Objectives
- Explain the importance of I/O scheduling
- Understand how Completely Fair Queue and Deadline algorithms work
I/O Scheduling
It is the interface between the generic block layer and the low-level physical device. Both Virtual Memory and Virtual File system layers submit I/O request to block devices, its the job of the I/O scheduling layer to prioritize and order these requests before they are given to the block devices.
Any I/O scheduling system has to satisfy certain conflicting requirements:
- Hardware access time should be minimized
- Request most be organized according to physical location on the disk
- Requests should be merged to the extent possible to get as big a contiguous region as possible, which also minimizes disk access time
- Request should be satisfied with as low a latency as is feasible
- Write operations can usually wait to migrate from caches to disk without stalling processes. Read operations however almost always require a process to wait for completion before proceeding further. Favoring reads over writes leads to better parallelism and system responsiveness
- Process should share the I/O bandwith in a fair, or at least consciously prioritized fashion; even it means some overall performance slowdown of the I/O layer, process throughput should not suffer inordinately
I/O Scheduler Choices
Since these demands can be conflicting, different I/O schedulers may be appropiate for different workloads, a large data base server vs a desktop system. Furthermore, different hardware may mandate different strategy. In order to provide flexibility, the Linux kernel has an object oriented scheme, in which pointers to the various needed functions are suppplied in a data structure, the particular one of which can be selected at boot on the kernel command line as in:
linux... elevator=[cfq|deadline|noop]
At least one of the I/O scheduling algorithms must be compiled into the kernel. The current choises are :
- Completely Fair Queueing (CFQ)
- Deadline Scheduling
- noop (a simple scheme)
Modern distributions choose either CFQ or Deadline.
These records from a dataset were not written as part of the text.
-- ==== Sys2Proof/Proofs/TimeSource.lean ====
section
/-! SUPPORT. Gates that follow the reference, states of the time source, samples, and the steering of local time (R38, R52 to R56). -/

namespace Sys2Proof.Machine

/-- What a time sample, a timer or a capture never touches: parameters, the angle source, network management, the vault, the update, the
island. -/
structure OffReference (s t : State) : Prop where
  params : t.params = s.params
  angle : t.angle = s.angle
  nm : t.nm = s.nm
  sec : t.sec = s.sec
  upd : t.upd = s.upd
  isl : t.isl = s.isl

theorem OffReference.trans {s t u : State} (h : OffReference s t) (k : OffReference t u) : OffReference s u where
  params := k.params.trans h.params
  angle := k.angle.trans h.angle
  nm := k.nm.trans h.nm
  sec := k.sec.trans h.sec
  upd := k.upd.trans h.upd
  isl := k.isl.trans h.isl

/-- At most gates, window sets, runs of routes, queues and counters have moved: local time, what a reference never touches and the latched
interrupts of the direct window are as before. -/
structure GatesOnly (s t : State) : Prop where
  off : OffReference s t
  time : t.time = s.time
  irq : t.dw.irqW1c = s.dw.irqW1c

namespace GatesOnly
variable {s t u : State}

theorem refl (s : State) : GatesOnly s s := ⟨⟨rfl, rfl, rfl, rfl, rfl, rfl⟩, rfl, rfl⟩

theorem trans (h : GatesOnly s t) (k : GatesOnly t u) : GatesOnly s u :=
  ⟨h.off.trans k.off, k.time.trans h.time, k.irq.trans h.irq⟩

/-- A change elsewhere leaves all of this. -/
theorem elsewhere (h : GatesOnly s t) (params : u.params = t.params := by rfl) (angle : u.angle = t.angle := by rfl)
    (nm : u.nm = t.nm := by rfl) (sec : u.sec = t.sec := by rfl) (upd : u.upd = t.upd := by rfl) (isl : u.isl = t.isl := by rfl)
    (time : u.time = t.time := by rfl) (irq : u.dw.irqW1c = t.dw.irqW1c := by rfl) : GatesOnly s u :=
  h.trans ⟨⟨params, angle, nm, sec, upd, isl⟩, time, irq⟩

theorem setGate (h : GatesOnly s t) (p : Nat) (g : Gate) : GatesOnly s (t.setGate p g) := h.elsewhere
theorem bump (h : GatesOnly s t) (a : Nat) : GatesOnly s (t.bump a) := h.elsewhere
theorem gateErr (h : GatesOnly s t) (p o : Nat) : GatesOnly s (t.gateErr p o) := h.elsewhere

theorem markOverrun (h : GatesOnly s t) (p : Nat) (c : Nat → Bool) : GatesOnly s (t.markOverrun p c) := by
  unfold State.markOverrun
  dsimp only
  split
  · split
    · exact h.elsewhere
    · exact h
  · exact h

theorem applyGates (h : GatesOnly s t) (p st : Nat) : GatesOnly s (t.applyGates p st) := by
  unfold State.applyGates
  exact (h.setGate ..).markOverrun ..

theorem refreshGates (h : GatesOnly s t) (p : Nat) : GatesOnly s (t.refreshGates p) := by
  unfold State.refreshGates
  dsimp only
  split
  · exact h.applyGates ..
  · split
    · exact h.applyGates ..
    · exact (h.setGate ..).applyGates ..

theorem refreshAllGates (h : GatesOnly s t) : GatesOnly s t.refreshAllGates := by
  refine foldN_keeps h (fun v p hv => ?_)
  split
  · exact hv.refreshGates p
  · exact hv

theorem seatGates (h : GatesOnly s t) (p a : Nat) : GatesOnly s (t.seatGates p a) := by
  unfold State.seatGates
  dsimp only
  split
  · split
    · exact (h.setGate ..).refreshGates ..
    · exact h
  · exact h

theorem countCycle (h : GatesOnly s t) (p : Nat) : GatesOnly s (t.countCycle p) := by
  unfold State.countCycle
  split
  · exact h.bump ..
  · exact h

theorem countWithdrawn (h : GatesOnly s t) (p w : Nat) (own : Bool) : GatesOnly s (t.countWithdrawn p w own) := by
  unfold State.countWithdrawn
  dsimp only
  split
  · exact h.elsewhere
  · exact h.elsewhere

theorem withdrawDecided (h : GatesOnly s t) (p : Nat) (own : Bool) : GatesOnly s (t.withdrawDecided p own) :=
  (foldl_keeps h (fun _ _ hv => hv.countWithdrawn ..) _).elsewhere

theorem scheduleStep (h : GatesOnly s t) : GatesOnly s (scheduleStep t) := by
  refine foldN_keeps h (fun v p hv => ?_)
  extract_lets w _ _
  have hw : GatesOnly s w := by
    unfold w
    split
    · split
      · exact hv
      · exact (hv.refreshGates p).gateErr ..
    · exact hv
  split
  · exact (hw.withdrawDecided p true).elsewhere
  · exact hw

theorem skipRuns (h : GatesOnly s t) (old : Nat) : GatesOnly s (t.skipRuns old) := by
  refine foldl_keeps h (fun v e hv => ?_) _
  dsimp only
  split
  · split
    · exact hv.elsewhere
    · exact hv
  · exact hv

end GatesOnly

/-! The states of the time source (R52 to R55). -/

/-- A change of the state of the time source touches nothing else of the reference but the count of samples inside the lock window. -/
theorem setTimeState_other {s : State} {st : TimeState} (h : s.time.state ≠ st) :
    OffReference s (s.setTimeState st) ∧
      (s.setTimeState st).time = { s.time with state := st, inWindow := if st = .acquiring then 0 else s.time.inWindow } ∧
      (s.setTimeState st).dw.irqW1c.getLsbD 8 = true := by
  unfold State.setTimeState
  rw [if_neg h]
  dsimp only
  generalize hu : ({ s with time.state := st, time.inWindow := if st = TimeState.acquiring then 0 else s.time.inWindow } : State) = u
  have k : GatesOnly (u.irq 8) (u.irq 8).refreshAllGates := (GatesOnly.refl _).refreshAllGates
  subst hu
  refine ⟨?_, k.time, ?_⟩
  · exact ⟨k.off.params, k.off.angle, k.off.nm, k.off.sec, k.off.upd, k.off.isl⟩
  · rw [k.irq]
    exact irq_latched _ (by decide)

theorem setTimeState_same {s : State} {st : TimeState} (h : s.time.state = st) : s.setTimeState st = s := if_pos h

/-! Samples (R53, R54). -/

/-- The table of R53: the state after a valid sample, `n` samples before it in a row having lain inside the lock window. -/
def TimeState.afterSample (st : TimeState) (n : Nat) (gmChange inWin big : Bool) : TimeState :=
  match st with
  | .free => .free
  | .unset | .lost => .acquiring
  | .acquiring => if !gmChange && inWin && decide (n + 1 ≥ 8) then .locked else .acquiring
  | .locked => if gmChange || big then .acquiring else .locked
  | .holdover => if gmChange || !inWin then .acquiring else .locked

/-- `u` is `s` with a sample entered, before local time is steered: offset `off`, measured rate `rate`, state `st`. -/
structure Sampled (s u : State) (off : Int) (rate : Nat) (st : TimeState) : Prop where
  other : OffReference s u
  state : u.time.state = st
  offset : u.time.offset = off
  refIncr : u.time.refIncr = rate
  lastSample : u.time.lastSample = s.time.cycle
  cycle : u.time.cycle = s.time.cycle
  ltime : u.time.ltime = s.time.ltime
  gm : u.time.gm = s.time.gm
  steps : u.time.steps = s.time.steps
  upstream : u.time.upstream = s.time.upstream
  ppsSec : u.time.ppsSec = s.time.ppsSec
  ppsLast : u.time.ppsLast = s.time.ppsLast
  ppsCycle : u.time.ppsCycle = s.time.ppsCycle

theorem Sampled.setTimeState {s u : State} {off : Int} {rate : Nat} {st : TimeState} (h : Sampled s u off rate st) (st' : TimeState) :
    Sampled s (u.setTimeState st') off rate st' := by
  by_cases hs : u.time.state = st'
  · rw [setTimeState_same hs]
    exact { h with state := hs }
  · obtain ⟨ho, ht, -⟩ := setTimeState_other hs
    exact {
      other := h.other.trans ho, state := by rw [ht], offset := by rw [ht]; exact h.offset, refIncr := by rw [ht]; exact h.refIncr
      lastSample := by rw [ht]; exact h.lastSample, cycle := by rw [ht]; exact h.cycle, ltime := by rw [ht]; exact h.ltime
      gm := by rw [ht]; exact h.gm, steps := by rw [ht]; exact h.steps, upstream := by rw [ht]; exact h.upstream
      ppsSec := by rw [ht]; exact h.ppsSec, ppsLast := by rw [ht]; exact h.ppsLast, ppsCycle := by rw [ht]; exact h.ppsCycle }

theorem Sampled.setInWindow {s u : State} {off : Int} {rate : Nat} {st : TimeState} (h : Sampled s u off rate st) (n : Nat) :
    Sampled s { u with time.inWindow := n } off rate st :=
  { h with other := h.other.trans ⟨rfl, rfl, rfl, rfl, rfl, rfl⟩ }

/-- The measured rate that a sample gives. -/
def State.sampleRate (s : State) (rate : Option Nat) : Nat := (s.setRate rate).time.refIncr

theorem setTimeState_inWindow (s : State) (st : TimeState) :
    (s.setTimeState st).time.inWindow = if s.time.state ≠ st ∧ st = .acquiring then 0 else s.time.inWindow := by
  by_cases hs : s.time.state = st
  · simp [setTimeState_same hs, hs]
  · rw [(setTimeState_other hs).2.1]
    simp [hs]

/-- A sample that leaves the source in Acquiring when the count of samples is left out of account locks it at the eighth inside the
window; one that enters Acquiring, or names another grandmaster, is the first of them. -/
theorem afterSample_of_acquiring {st : TimeState} {gmChange inWin big : Bool} (h : st.afterSample 0 gmChange inWin big = .acquiring) (n : Nat) :
    st.afterSample n gmChange inWin big =
      if inWin = true ∧ 8 ≤ (if st ≠ .acquiring ∨ gmChange = true then 0 else n) + 1 then .locked else .acquiring := by
  cases st <;> cases gmChange <;> simp_all [TimeState.afterSample]

theorem afterSample_of_not_acquiring {st : TimeState} {gmChange inWin big : Bool} (h : st.afterSample 0 gmChange inWin big ≠ .acquiring) (n : Nat) :
    st.afterSample n gmChange inWin big = st.afterSample 0 gmChange inWin big := by
  cases st <;> simp_all [TimeState.afterSample]

/-- A sample with its measured rate entered, before it moves the state. -/
def State.enterSample (s : State) (off : Int) (ivl : Nat) (rate : Option Nat) : State :=
  let s := s.setRate rate
  { s with time.offset := off, time.lastSample := s.now, time.interval := ivl }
I/O Scheduling and SSD Devices
The gradual introduction of SSD (Solid State Drive) devices which use flash memory to emulate hard disks has important implications for I/O scheduling.
Such devices do not require an elevator scheme and benefit from wear leveling to spread I/O over the devices which have limited write/erase cycles. One can examine
/sys/block/<device>/queue/rotational
To see whether or not the device is an SSD or not, as in:
$ cat /sys/block/sda/queue/rotational 1
Tunables and Switching The I/O Scheduler at Runtime
Each of the I/O schedulers exposes parameters which can be used to tune behavior at run time. The parameters are accessed through the pseudo-filesystem mounted at
/sys
In addition, it is possible to use different I/O schedulers for different devices. The choice can be made easily through the command line. For example :
$ cat /sys/block/sda/queue/scheduler noop deadline [cfq] $ echo noop > /sys/block/sda/queue/scheduler $ cat /sys/block/sda/queue/scheduler [noop] deadline cfq
The actual tunables vary according to the particular I/O scheduler, and can be found under:
/sys/block/<device>/queue/iosched
For a disk using CFQ:
$ ls -l /sys/block/sda/queue/iosched
CFQ (Completely Fair Queue Scheduler)
The CFQ method has the goal of equal spreading of I/O bandwith among all processes submitting requests.
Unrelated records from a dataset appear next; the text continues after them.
-- ==== Sys2Proof/Proofs/BufferCode.lean ====
section
/-! SUPPORT. The code of a half-cell: its field adds, its syndromes add, and the division by g(x) leaves a codeword (O16). -/

namespace Sys2Proof.Machine

/-! Multiplication in GF(2⁸) adds (R96): addition is exclusive or. -/

theorem rsX_eq {a : Nat} (ha : a < 256) : rsX a = (a <<< 1) ^^^ (if a.testBit 7 then 0x11D else 0) := by
  have hb : a.testBit 7 = decide (128 ≤ a) := by
    rw [Nat.testBit_eq_decide_div_mod_eq]
    congr 1
    rw [eq_iff_iff]
    omega
  unfold rsX
  rw [hb, Nat.shiftLeft_eq]
  by_cases h : 128 ≤ a
  · simp [h, show 256 ≤ a * 2 by omega]
  · simp [h, show ¬ 256 ≤ a * 2 by omega]

theorem rsX_lt {a : Nat} (ha : a < 256) : rsX a < 256 := by
  unfold rsX
  dsimp only
  split
  · have hq : (a * 2 ^^^ 0x11D) / 2 ^ 8 = 0 := by
      rw [Nat.xor_div_two_pow, show a * 2 / 2 ^ 8 = 1 by omega]
      rfl
    omega
  · omega

theorem rsX_xor {a b : Nat} (ha : a < 256) (hb : b < 256) : rsX (a ^^^ b) = rsX a ^^^ rsX b := by
  rw [rsX_eq ha, rsX_eq hb, rsX_eq (Nat.xor_lt_two_pow (n := 8) ha hb), Nat.testBit_xor, Nat.shiftLeft_xor_distrib]
  cases a.testBit 7 <;> cases b.testBit 7 <;> simp [Nat.xor_assoc, Nat.xor_comm, Nat.xor_left_comm]

/-- One step of a product by `b`: the sum so far and the present multiple of the first factor. -/
def rsMulStep (b : Nat) (acc : Nat × Nat) (i : Nat) : Nat × Nat := (if bit b i then acc.1 ^^^ acc.2 else acc.1, rsX acc.2)

theorem rsMul_eq (a b : Nat) : rsMul a b = ((List.range 8).foldl (rsMulStep b) (0, a)).1 := rfl

theorem foldl_rsMulStep_lt (b : Nat) (l : List Nat) {p : Nat × Nat} (h1 : p.1 < 256) (h2 : p.2 < 256) :
    (l.foldl (rsMulStep b) p).1 < 256 := by
  induction l generalizing p with
  | nil => exact h1
  | cons i l ih =>
    refine ih ?_ (rsX_lt h2)
    rw [rsMulStep]
    split
    · exact Nat.xor_lt_two_pow (n := 8) h1 h2
    · exact h1

theorem foldl_rsMulStep_xor (b : Nat) (l : List Nat) {p q : Nat × Nat} (hp : p.2 < 256) (hq : q.2 < 256) :
    (l.foldl (rsMulStep b) (p.1 ^^^ q.1, p.2 ^^^ q.2)).1 = (l.foldl (rsMulStep b) p).1 ^^^ (l.foldl (rsMulStep b) q).1 := by
  induction l generalizing p q with
  | nil => rfl
  | cons i l ih =>
    have hstep : rsMulStep b (p.1 ^^^ q.1, p.2 ^^^ q.2) i =
        ((rsMulStep b p i).1 ^^^ (rsMulStep b q i).1, (rsMulStep b p i).2 ^^^ (rsMulStep b q i).2) := by
      cases hb : bit b i <;> simp [rsMulStep, hb, rsX_xor hp hq, Nat.xor_assoc, Nat.xor_left_comm]
    rw [List.foldl_cons, hstep]
    exact ih (rsX_lt hp) (rsX_lt hq)

theorem rsMul_lt {a : Nat} (b : Nat) (ha : a < 256) : rsMul a b < 256 := foldl_rsMulStep_lt b _ (p := (0, a)) (by omega) ha

theorem rsMul_xor {a b : Nat} (c : Nat) (ha : a < 256) (hb : b < 256) : rsMul (a ^^^ b) c = rsMul a c ^^^ rsMul b c := by
  simpa [rsMul_eq] using foldl_rsMulStep_xor c (List.range 8) (p := (0, a)) (q := (0, b)) ha hb

@[simp] theorem rsMul_zero_left (b : Nat) : rsMul 0 b = 0 := by
  simpa using rsMul_xor (a := 0) (b := 0) b (by omega) (by omega)

/-! Syndromes add, and are 0 for the multiples of g(x) (R96). -/

/-- The evaluation of symbols at αⁱ, behind symbols whose value is `a`. -/
def rsHorner (i a : Nat) (l : List Nat) : Nat := l.foldl (fun a c => rsMul a (rsPow i) ^^^ c) a

theorem rsSyn_append (i : Nat) (l m : List Nat) : rsSyn i (l ++ m) = rsHorner i (rsSyn i l) m := List.foldl_append

theorem rsHorner_lt (i : Nat) {a : Nat} {l : List Nat} (ha : a < 256) (hl : ∀ x ∈ l, x < 256) : rsHorner i a l < 256 := by
  induction l generalizing a with
  | nil => exact ha
  | cons c l ih =>
    obtain ⟨hc, hl⟩ := List.forall_mem_cons.1 hl
    exact ih (Nat.xor_lt_two_pow (n := 8) (rsMul_lt _ ha) hc) hl

theorem rsHorner_xor (i : Nat) {a b : Nat} {l m : List Nat} (ha : a < 256) (hb : b < 256) (hl : ∀ x ∈ l, x < 256) (hm : ∀ x ∈ m, x < 256)
    (hlen : l.length = m.length) :
    rsHorner i (a ^^^ b) (List.zipWith (· ^^^ ·) l m) = rsHorner i a l ^^^ rsHorner i b m := by
  induction l generalizing a b m with
  | nil => cases m with
    | nil => rfl
    | cons d m => simp at hlen
  | cons c l ih => cases m with
    | nil => simp at hlen
    | cons d m =>
      obtain ⟨hc, hl⟩ := List.forall_mem_cons.1 hl
      obtain ⟨hd, hm⟩ := List.forall_mem_cons.1 hm
      have hsum : rsMul (a ^^^ b) (rsPow i) ^^^ (c ^^^ d) = (rsMul a (rsPow i) ^^^ c) ^^^ (rsMul b (rsPow i) ^^^ d) := by
        rw [rsMul_xor _ ha hb]
        ac_rfl
      rw [List.zipWith_cons_cons, rsHorner, List.foldl_cons, hsum]
      exact ih (Nat.xor_lt_two_pow (n := 8) (rsMul_lt _ ha) hc) (Nat.xor_lt_two_pow (n := 8) (rsMul_lt _ hb) hd) hl hm (by simpa using hlen)

theorem rsGen_eq : rsGen = [15, 54, 120, 64] := by decide

/-- A property of bytes that sums keep holds of every byte once it holds of the powers of x. -/
theorem byte_xor_induction {P : Nat → Prop} (zero : P 0) (add : ∀ {a b}, a < 256 → b < 256 → P a → P b → P (a ^^^ b))
    (pow : ∀ k, k < 8 → P (2 ^ k)) {a : Nat} (ha : a < 256) : P a := by
  have hk : ∀ k, k ≤ 8 → ∀ a, a < 2 ^ k → P a := by
    intro k
    induction k with
    | zero =>
      intro _ a ha
      rwa [show a = 0 by omega]
    | succ k ih =>
      intro hk a ha
      have hpow : 2 ^ k ≤ 2 ^ 7 := Nat.pow_le_pow_right (by omega) (by omega)
      by_cases hlt : a < 2 ^ k
      · exact ih (by omega) a hlt
      · have hq : (a ^^^ 2 ^ k) / 2 ^ k = 0 := by
          rw [Nat.xor_div_two_pow, Nat.div_self (by omega), show a / 2 ^ k = 1 from Nat.div_eq_of_lt_le (by omega) (by omega)]
          rfl
        have hlow : a ^^^ 2 ^ k < 2 ^ k := (Nat.div_eq_zero_iff_lt (by omega)).1 hq
        rw [← Nat.xor_xor_cancel_right a (2 ^ k)]
        exact add (by omega) (by omega) (ih (by omega) _ hlow) (pow k (by omega))
  exact hk 8 (by omega) a ha

theorem rsGen_map_lt {f : Nat} (hf : f < 256) : ∀ x ∈ rsGen.map (rsMul f), x < 256 := by
  rw [List.forall_mem_map]
  exact fun g _ => rsMul_lt g hf

/-- A multiple of g(x) by a symbol is a codeword. -/
theorem rsHorner_generator {i : Nat} (hi : i < 4) {f : Nat} (hf : f < 256) : rsHorner i f (rsGen.map (rsMul f)) = 0 := by
  refine byte_xor_induction (P := fun f => rsHorner i f (rsGen.map (rsMul f)) = 0) ?zero ?add ?pow hf
  case zero => simp [rsHorner, rsGen_eq]
  case add =>
    intro a b ha hb h1 h2
    have hsum : rsGen.map (rsMul (a ^^^ b)) = List.zipWith (· ^^^ ·) (rsGen.map (rsMul a)) (rsGen.map (rsMul b)) := by
      simp [rsGen_eq, rsMul_xor _ ha hb]
    rw [hsum, rsHorner_xor i ha hb (rsGen_map_lt ha) (rsGen_map_lt hb) (by simp), h1, h2]
    rfl
  case pow =>
    have hall : ∀ k < 8, ∀ i < 4, rsHorner i (2 ^ k) (rsGen.map (rsMul (2 ^ k))) = 0 := by decide
    exact fun k hk => hall k hk i hi

/-! The division by g(x) leaves a codeword (R96). -/

/-- Four check symbols behind data of value `h` make a codeword, as far as syndrome i says. -/
structure Completes (i h : Nat) (r : List Nat) : Prop where
  length : r.length = 4
  symbols : ∀ x ∈ r, x < 256
  zero : rsHorner i h r = 0

/-- The codeword of one more data symbol is the present one, shifted, and a multiple of g(x) that clears the place of its last data symbol. -/
theorem Completes.step {i h d : Nat} {r : List Nat} (hi : i < 4) (hh : h < 256) (hd : d < 256) (hr : Completes i h r) :
    Completes i (rsMul h (rsPow i) ^^^ d) (rsStep r d) := by
  obtain ⟨hlen, hsym, hzero⟩ := hr
  obtain ⟨r3, low, rfl⟩ := List.exists_cons_of_length_eq_add_one hlen
  obtain ⟨h3, hlow⟩ := List.forall_mem_cons.1 hsym
  have hf : r3 ^^^ d < 256 := Nat.xor_lt_two_pow (n := 8) h3 hd
  have hstep : rsStep (r3 :: low) d = List.zipWith (· ^^^ ·) (low ++ [0]) (rsGen.map (rsMul (r3 ^^^ d))) := rfl
  have hshift : ∀ x ∈ low ++ [0], x < 256 := by simpa [or_imp, forall_and] using hlow
  have hlen4 : (low ++ [0]).length = (rsGen.map (rsMul (r3 ^^^ d))).length := by simpa [rsGen_eq] using hlen
  refine ⟨?_, ?_, ?_⟩
  · rw [hstep, List.length_zipWith, ← hlen4]
    simpa using hlen
  · rw [hstep, ← List.map_uncurry_zip_eq_zipWith, List.forall_mem_map]
    rintro ⟨x, y⟩ hxy
    obtain ⟨hx, hy⟩ := List.of_mem_zip hxy
    exact Nat.xor_lt_two_pow (n := 8) (hshift x hx) (rsGen_map_lt hf y hy)
  · have hval : rsMul h (rsPow i) ^^^ d = (rsMul h (rsPow i) ^^^ r3) ^^^ (r3 ^^^ d) := by
      rw [Nat.xor_assoc, Nat.xor_xor_cancel_left]
    have hold : rsHorner i (rsMul h (rsPow i) ^^^ r3) (low ++ [0]) = 0 := by
      rw [rsHorner, List.foldl_append, show List.foldl _ _ low = 0 from hzero]
      simp
    rw [hstep, hval, rsHorner_xor i (Nat.xor_lt_two_pow (n := 8) (rsMul_lt _ hh) h3) hf hshift (rsGen_map_lt hf) hlen4, hold,
      rsHorner_generator hi hf]
    rfl

theorem rsCheck_completes {i : Nat} (hi : i < 4) {data : List Nat} (h : ∀ x ∈ data, x < 256) :
    Completes i (rsSyn i data) (rsCheck data) := by
  induction data using List.reverseRecOn with
  | nil => exact ⟨rfl, by simp [rsCheck], by simp [rsSyn, rsCheck, rsHorner]⟩
  | append_singleton data d ih =>
    have hdata : ∀ x ∈ data, x < 256 := fun x hx => h x (by simp [hx])
    rw [rsSyn_append, rsCheck, List.foldl_append]
    exact (ih hdata).step hi (rsHorner_lt i (by omega) hdata) (h d (by simp))

theorem rsSyns_rsCheck {data : List Nat} (h : ∀ x ∈ data, x < 256) : rsSyns (data ++ rsCheck data) = [0, 0, 0, 0] := by
  have hz {i : Nat} (hi : i < 4) : rsSyn i (data ++ rsCheck data) = 0 := by rw [rsSyn_append, (rsCheck_completes hi h).zero]
  simp [rsSyns, List.range_succ, hz]

/-- A word whose syndromes are 0 is delivered as it is (R97). -/
theorem rsDecode_codeword {cw : List Nat} (h : rsSyns cw = [0, 0, 0, 0]) : rsDecode cw = some (cw, 0) := by
  simp [rsDecode, h]

/-- Settles O16: the invariant of the division, that data and remainder make a codeword, for each of the four roots of g(x). -/
theorem codewordsDecode : Obligations.CodewordsDecode := by
  unfold Obligations.CodewordsDecode
  intro data _ hdata
  have hs := rsSyns_rsCheck hdata
  exact ⟨hs, rsDecode_codeword hs⟩

end Sys2Proof.Machine
end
Theoretically each process has its own I/O queue, which works together with a dispatch queue which receives the actual requests on the way to the device. In actual practice, the number of queues is fixed (at 64) and a hash process based on the process ID is used to select a queue when a request is submitted.
Dequeuing of request is done round robin style on all the queues, each one of which works in FIFO (First In First Out) order. Thus the work is spread out. To avoid excessive seeking operations, an entire round is selected, and the sorted into the dispatch queue before actual I/O requests are issued to the device.
CFQ Tunables
In the example below the parameter HZ is a kernel-configured quantity, that corresponds to the number of jiffies per second, which the kernel uses as a coarse measure of time.
- quantum
- Maximum queue lenght is one round of service (Default = 4)
- queued
- Minimum request allocation per queue (Default = 8)
- fifo_expire_sync
- FIFO timeout for sync request (Default = HZ/2)
- fifo_expire_async
- FIFO timeout for async request (Default = 5 * HZ)
- fifo_batch_expire
- Rate at which the FIFO´s expire (Default = HZ/8)
- back_seek_max
- Maximum backwards seek, in KB (Default = 16K)
- back_seek_penalty
- Penalty for a backwards see (Default = 2)
Deadline Scheduler
The Deadline I/O scheduler aggressively reorders requests with the simultaneous goals of improving overall performance and preventing large latencies for individuals requests limiting starvation.
With each and every request the kernel associates a deadline. Read request get higher priority than write requests.
Five separete I/O queues are maintained:
- Two sorted lists are maintained, one for reading and one for writing, and arranged by starting block
- Two FIFO lists are maintained, again one for reading and one for writing. These lists are sorted by submission time
- A fifth queue contains the requests that are to be shoveled to the device driver itself. This is called the dispatch queue.
Exactly how the requests are peeled off the first four queues and placed on the fifth (dispatch queue) is where the art of the algorithm is
Deadline Tunables
- read_expire
- How long (in milliseconds) a read request is guaranteed to occur within (Default = HZ/2 = 500)
- write_expire
- How long (in milliseconds) a write request is guaranteed to occur within (Default = 5*HZ = 5000)
- writes_starved
- How many requests we should give preference to reads over writes (Default = 2)
- fifo_batch
- How many requests should be moved from the sorted scheduler list to the dispatch queue, when the deadlines have expired (Default = 16)
- front_merges
- Back merges are more common than front merges as a contiguous request usually continues to the next block. Setting this parameter to 0 disables front merges and can give a boost if you know they are unlikely to be needed (Default = 1)